### Work request:
Which lines in the records below contain the word "whose"? Return each of them.
──────────────────────────────
/-- A gang counter that counts events (EVCNT, R154): the stamps of the events seen from a tick on, latest first, and the value
that it held at that tick. -/
structure EvCnt where
  src : Nat
  fromT : Stamp
  seen : List Stamp
  base : Nat := 0
deriving DecidableEq, Repr

/-- A PSAFE or SAFEPT on the main path: the place in program order of what follows it, its boundary tick once known, the thread at
it, whether every branch before it resolved by its launch tick (R216). -/
structure SafeMark where
  seq : Nat
  ix : Nat
  bt : Option Stamp
  th : Thread
  ok : Bool
deriving DecidableEq, Repr

/-- An exhausted MATCH whose tag is open (R146): place in program order, tag, FAILTO, position of the last vector before it. -/
structure Exhaust where
  seq : Nat
  tag : Nat
  failto : Bool
  vp : Option Nat
deriving DecidableEq, Repr

/-- The gang of one site. Beside its queues: `before` what SITE_VPOS and the micro-machines show until the step starts (R135),
`lastRes` the tick of the last resolution (R216), `lastCommit` the stamp of the last ledger entry (R28), `noLead` that a timed-out
wait lets the next vector start in the tick of its end (R149, R151), `mkq` the markers of launched periods that have not begun
(R157), `tagSeq` the place in program order of what set each tag, `vEnd` the tick of each value register's last write, `brks` the
micro-ops run at a breakpoint (R186), `dropped` the word whose sprout was dropped (R209), `launched` the place after the last
launched vector, `used` the entries dispatched from before the start (R224). -/
structure Gang where
  startT : Stamp := 0
  stepNo : Nat := 0
  run : Nat := 0
  pinEnd : Stamp := 0
  seqNext : Nat := 0
  vpos : Nat := 0
  main : Thread := {}
  sprout : Option Sprout := Option.none
  oq : List OqEntry := []
  flights : List Flight := []
  seb : List SebEntry := []
  ckpts : List Ckpt := []
  wait : Option GWait := Option.none
  cross : Option Cross := Option.none
  held : Option HeldErr := Option.none
  shadowTo : Option (Stamp × Nat) := Option.none
  dec : Store Nat (Option Nat) := []
  stopReq : Option Nat := Option.none
  stopped : Bool := false
  ledgDone : Bool := false
  capLoss : Bool := false
  evcnt : Store Nat (Option EvCnt) := []
  vMeas : NStore Nat := []
  devEntry : Bool := false
  meas : List Nat := []
  retire : List (Nat × Nat) := []
  exh : List Exhaust := []
  tagD : NStore Stamp := []
  marks : Store Nat (Option Stamp) := []
  markEnd : Store Nat (Option Stamp) := []
  preempt : Option Stamp := Option.none
  safes : List SafeMark := []
  fails : List (Nat × Nat) := []
  prep : Bool := false
  stepped : Bool := false
  noGap : Bool := false
  started : Bool := false
  brks : List (Nat × Nat) := []
  rewindDue : Bool := false
  measInfo : List (Nat × Nat × Nat) := []
  recent : List (Nat × Stamp × Stamp) := []
  lastCommit : Option Stamp := Option.none
  before : Option (Nat × NStore MicroSt) := Option.none
  lastRes : Option Stamp := Option.none
  noLead : Bool := false
  mkq : List (Nat × Stamp) := []
  tagSeq : NStore Nat := []
  vEnd : Store Nat (Option Stamp) := []
  dropped : Option Nat := Option.none
  launched : Nat := 0
  used : List PAddr := []
deriving DecidableEq, Repr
──────────────────────────────
### Exercise result:
/-- An exhausted MATCH whose tag is open (R146): place in program order, tag, FAILTO, position of the last vector before it. -/
micro-ops run at a breakpoint (R186), `dropped` the word whose sprout was dropped (R209), `launched` the place after the last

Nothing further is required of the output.